I came across this old post I never actually posted for whatever reason, and decided it was sort of appropriate for a post-Mother's Day Tips.
One of the Pearls of Wisdom I have acquired since becoming a mother is that having children will force you to come face to face with your own failings . . . in your children.
This is most uncomfortable, particularly when I get mad at them for some kind of behavior that I then realize was exactly what I did when I was a kid.
Humbling. Very humbling.
But even worse than that is recognizing in my children some of my failings that I desperately wish they could overcome, because I know how those failings have affected my life.
For instance, I know about myself that I never want to do anything I'm not immediately good at. There are many things that I have an innate talent for, and those are the things I do. If it requires multiple attempts with the possibility of failure? Nope. I will avoid those things.
Obviously, this is not something I want my children to do. I mean, talk about an excellent way to limit yourself.
Unfortunately, this is a tendency I can see in at least one of my children already. I want to shake him and tell him forcefully, "Try the things you're not good at. Try the things you're afraid of. DON'T BE LIKE ME."
Not that he would listen. Kids often don't. But you know what they do do? They watch. They observe.
I hope he watches when I'm trying and failing to drive a screw that I'm still trying. And that I eventually got it.
I hope he sees me struggling to understand his math homework so I can help him, even if I don't always manage it.
I hope he sees me decorating the ugliest cakes ever and understands that I did it not because I am a talented cake decorator who can create beautiful cakes, but because I wanted to make my children happy.
It helps that almost ANY cake makes children happy, as long as their name (or, um, initial) and some candles are on it.

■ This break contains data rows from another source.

-- ==== Sys2Proof/Laws/Operands.lean ====
section
/-! SUPPORT. Reading what has been written: the codes of a link and the numbers of two bytes. -/

namespace Sys2Proof.Machine

@[simp] theorem flagOf_bit (b : Bool) : flagOf (bit b) = some b := by cases b <;> rfl

@[simp] theorem sourceOf_code (x : Source) : sourceOf (Source.code x) = some x := by
  rcases x with i | _ | _ <;> [cases i <;> rfl; rfl; rfl]

@[simp] theorem keyerOf_code (k : Keyer) : keyerOf (Keyer.code k) = some k := by cases k <;> rfl

@[simp] theorem groupOf_code (g : Group) : groupOf (Group.code g) = some g := by cases g <;> rfl

@[simp] theorem linkOf_code (l : Link) : linkOf (Link.code l) = some l := by cases l <;> rfl

@[simp] theorem registerOf_code (r : Register) : registerOf (Register.code r) = some r := by cases r <;> rfl

@[simp] theorem typeOf_code (t : TransitionType) : typeOf t.code = some t := by cases t <;> rfl

@[simp] theorem patternOf_code (p : Pattern) : patternOf p.code = some p := by cases p <;> rfl

@[simp] theorem keyModeOf_code (m : KeyMode) : keyModeOf m.code = some m := by cases m <;> rfl

@[simp] theorem maskModeOf_code (m : MaskMode) : maskModeOf m.code = some m := by cases m <;> rfl

@[simp] theorem cutActionOf_code (a : CutAction) : cutActionOf a.code = some a := by cases a <;> rfl

@[simp] theorem formatOf_code (f : Format) : formatOf f.code = some f := by cases f <;> rfl

@[simp] theorem rangeOf_code (r : OutputRange) : rangeOf r.code = some r := by cases r <;> rfl

@[simp] theorem policyOf_code (p : RephasePolicy) : policyOf p.code = some p := by cases p <;> rfl

@[simp] theorem ofCode_code (k : Kind) : Kind.ofCode k.code = some k := by cases k <;> rfl

@[simp] theorem number_bytes (w : Word16) : number ((w >>> 8).setWidth 8) (w.setWidth 8) = w.toNat := by
  simp only [number, BitVec.toNat_setWidth, BitVec.toNat_ushiftRight, Nat.shiftRight_eq_div_pow]
  have := w.isLt
  omega

theorem number_twoBytes (n : Nat) (h : n < 65536) : number (byteOf (n / 256)) (byteOf n) = n := by
  simp only [number, byteOf, BitVec.toNat_ofNat]
  omega

theorem clampNat_eq (v lo hi : Nat) (h : lo ≤ hi) : clampNat v lo hi = max lo (min v hi) := by
  simp only [clampNat]
  split <;> [skip; split] <;> omega

theorem clampInt_eq (v lo hi : Int) (h : lo ≤ hi) : clampInt v lo hi = max lo (min hi v) := by
  simp only [clampInt]
  split <;> [skip; split] <;> omega

/-- A keyer record takes the 15 bytes that R147 counts or the 16 that it lists (log 34). -/
theorem keyerBytes_length (k : KeySettings) (onAir : Bool) :
    (keyerBytes k onAir).length = if Config.keyerRecordsOf15 then 15 else 16 := by
  unfold keyerBytes
  split <;> simp [keyerItems, twoBytes]

/-- The values of the settings that two bytes hold. -/
def KeySettings.InWords (k : KeySettings) : Prop :=
  k.clip < 65536 ∧ k.gain < 65536 ∧ k.left < 65536 ∧ k.right < 65536 ∧ k.top < 65536 ∧ k.bottom < 65536

theorem twoBytes_inj {n m : Nat} (hn : n < 65536) (hm : m < 65536) (h : byteOf (n / 256) = byteOf (m / 256))
    (h' : byteOf n = byteOf m) : n = m := by
  rw [← number_twoBytes n hn, ← number_twoBytes m hm, h, h']

theorem bit_inj {a b : Bool} (h : bit a = bit b) : a = b := by
  have := congrArg flagOf h
  simpa using this

theorem keyMode_inj {a b : KeyMode} (h : a.code = b.code) : a = b := by
  have := congrArg keyModeOf h
  simpa using this

theorem maskMode_inj {a b : MaskMode} (h : a.code = b.code) : a = b := by
  have := congrArg maskModeOf h
  simpa using this

theorem packedModes_inj {a b : KeyMode} {c d : MaskMode} (h : a.code + 16 * c.code = b.code + 16 * d.code) : a = b ∧ c = d := by
  cases a <;> cases b <;> cases c <;> cases d <;> first | exact ⟨rfl, rfl⟩ | exact absurd h (by decide)

/-- The record of a keyer determines its ten items, in either layout (R48, log 34). -/
theorem keyerBytes_inj {k m : KeySettings} {air air' : Bool} (hk : k.InWords) (hm : m.InWords)
    (h : keyerBytes k air = keyerBytes m air') : k = m ∧ air = air' := by
  obtain ⟨k1, k2, k3, k4, k5, k6⟩ := hk
  obtain ⟨m1, m2, m3, m4, m5, m6⟩ := hm
  rcases k with ⟨mode, clip, gain, invert, maskMode, left, right, top, bottom⟩
  rcases m with ⟨mode', clip', gain', invert', maskMode', left', right', top', bottom'⟩
  unfold keyerBytes at h
  split at h
  · have h := congrArg Vector.toList (Config.keyerRecordCode.injective (Vector.toList_inj.1 h))
    simp only [keyerPacked, Vector.toList_mk, List.cons.injEq] at h
    obtain ⟨a, b, b', c, c', d, e, e', f, f', g, g', i, i', j, -⟩ := h
    obtain ⟨rfl, rfl⟩ := packedModes_inj a
    obtain rfl := twoBytes_inj k1 m1 b b'
    obtain rfl := twoBytes_inj k2 m2 c c'
    obtain rfl := bit_inj d
    obtain rfl := twoBytes_inj k3 m3 e e'
    obtain rfl := twoBytes_inj k4 m4 f f'
    obtain rfl := twoBytes_inj k5 m5 g g'
    obtain rfl := twoBytes_inj k6 m6 i i'
    exact ⟨rfl, bit_inj j⟩
  · simp only [keyerItems, twoBytes, List.cons_append, List.nil_append, List.cons.injEq] at h
    obtain ⟨a, b, b', c, c', d, a', e, e', f, f', g, g', i, i', j, -⟩ := h
    obtain rfl := keyMode_inj a
    obtain rfl := maskMode_inj a'
    obtain rfl := twoBytes_inj k1 m1 b b'
    obtain rfl := twoBytes_inj k2 m2 c c'
    obtain rfl := bit_inj d
    obtain rfl := twoBytes_inj k3 m3 e e'
    obtain rfl := twoBytes_inj k4 m4 f f'
    obtain rfl := twoBytes_inj k5 m5 g g'
    obtain rfl := twoBytes_inj k6 m6 i i'
    exact ⟨rfl, bit_inj j⟩

/-- The data of the answer to QUERY BANK, three bytes short of its body (R147). -/
theorem bankBytes_length (b : Bank) (r : OutputRange) (h : StackOrder b.stack) :
    (bankBytes b r).length = if Config.keyerRecordsOf15 then 113 else 117 := by
  have := h.length_eq
  simp [bankBytes, keyerBytes_length, twoBytes, TransitionSetup.bytes, ElementSet.bytes, PerKeyer.toList, Fader.bytes,
    Keyer.all] at *
  split <;> omega

theorem elementSetOf_bytes (m : ElementSet) (h : m.Nonempty) :
    elementSetOf (bit m.bkgd) (bit m.keys.k1) (bit m.keys.k2) (bit m.keys.k3) (bit m.keys.k4) = some m := by
  rcases m with ⟨f, f1, f2, f3, f4⟩
  have hm : (f || f1 || f2 || f3 || f4) = true := by
    rcases h with h | ⟨k, h⟩
    · simp_all
    · cases k <;> simp_all [PerKeyer.get]
  simp only [elementSetOf, flagOf_bit, Option.bind_eq_bind, Option.bind_some, hm, if_true]

theorem partSetOf_bytes (p : PartSet) (h : p.isEmpty = false) :
    partSetOf (bit p.bkgd) (bit p.trans) (bit p.keys.k1) (bit p.keys.k2) (bit p.keys.k3) (bit p.keys.k4) = some p := by
  rcases p with ⟨f, g, f1, f2, f3, f4⟩
  have hm : (f || g || f1 || f2 || f3 || f4) = true := by
    revert f g f1 f2 f3 f4
    decide
  simp only [partSetOf, flagOf_bit, Option.bind_eq_bind, Option.bind_some, hm, if_true]

end Sys2Proof.Machine
end

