-- ==== Sys2Proof/Laws/State.lean ====
section
/-! SUPPORT. What each update of one block of the state leaves in each field. -/

namespace Sys2Proof.Machine

variable (s : State)

/-! `State.setPorts`. -/

@[simp] theorem State.setPorts_ports (v : Ports) : (s.setPorts v).ports = v := rfl
@[simp] theorem State.setPorts_bank (v : Ports) : (s.setPorts v).bank = s.bank := rfl
@[simp] theorem State.setPorts_compositor (v : Ports) : (s.setPorts v).compositor = s.compositor := rfl
@[simp] theorem State.setPorts_queue (v : Ports) : (s.setPorts v).queue = s.queue := rfl
@[simp] theorem State.setPorts_tally (v : Ports) : (s.setPorts v).tally = s.tally := rfl
@[simp] theorem State.setPorts_reported (v : Ports) : (s.setPorts v).reported = s.reported := rfl
@[simp] theorem State.setPorts_settled (v : Ports) : (s.setPorts v).settled = s.settled := rfl
@[simp] theorem State.setPorts_memory (v : Ports) : (s.setPorts v).memory = s.memory := rfl
@[simp] theorem State.setPorts_arbiter (v : Ports) : (s.setPorts v).arbiter = s.arbiter := rfl
@[simp] theorem State.setPorts_reference (v : Ports) : (s.setPorts v).reference = s.reference := rfl
@[simp] theorem State.setPorts_links (v : Ports) : (s.setPorts v).links = s.links := rfl
@[simp] theorem State.setPorts_setup (v : Ports) : (s.setPorts v).setup = s.setup := rfl
@[simp] theorem State.setPorts_log (v : Ports) : (s.setPorts v).log = s.log := rfl
@[simp] theorem State.setPorts_pending (v : Ports) : (s.setPorts v).pending = s.pending := rfl

/-! `State.setBank`. -/

@[simp] theorem State.setBank_ports (v : Bank) : (s.setBank v).ports = s.ports := rfl
@[simp] theorem State.setBank_bank (v : Bank) : (s.setBank v).bank = v := rfl
@[simp] theorem State.setBank_compositor (v : Bank) : (s.setBank v).compositor = s.compositor := rfl
@[simp] theorem State.setBank_queue (v : Bank) : (s.setBank v).queue = s.queue := rfl
@[simp] theorem State.setBank_tally (v : Bank) : (s.setBank v).tally = s.tally := rfl
@[simp] theorem State.setBank_reported (v : Bank) : (s.setBank v).reported = s.reported := rfl
@[simp] theorem State.setBank_settled (v : Bank) : (s.setBank v).settled = s.settled := rfl
@[simp] theorem State.setBank_memory (v : Bank) : (s.setBank v).memory = s.memory := rfl
@[simp] theorem State.setBank_arbiter (v : Bank) : (s.setBank v).arbiter = s.arbiter := rfl
@[simp] theorem State.setBank_reference (v : Bank) : (s.setBank v).reference = s.reference := rfl
@[simp] theorem State.setBank_links (v : Bank) : (s.setBank v).links = s.links := rfl
@[simp] theorem State.setBank_setup (v : Bank) : (s.setBank v).setup = s.setup := rfl
@[simp] theorem State.setBank_log (v : Bank) : (s.setBank v).log = s.log := rfl
@[simp] theorem State.setBank_pending (v : Bank) : (s.setBank v).pending = s.pending := rfl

And I hope he tries, and fails, but does the hard things anyway.
2 comments:
Well said!
Linda
At the Wright Brothers NPS site in Dayton, OH, I watched a short movie about how Orville and Wilbur tried and failed, and tried and failed, and tried and failed. One of them was quoted as saying he thought men would fly someday, but not in their lifetime. It was a very inspirational movie that has stuck with me for many years now. I love their persistency!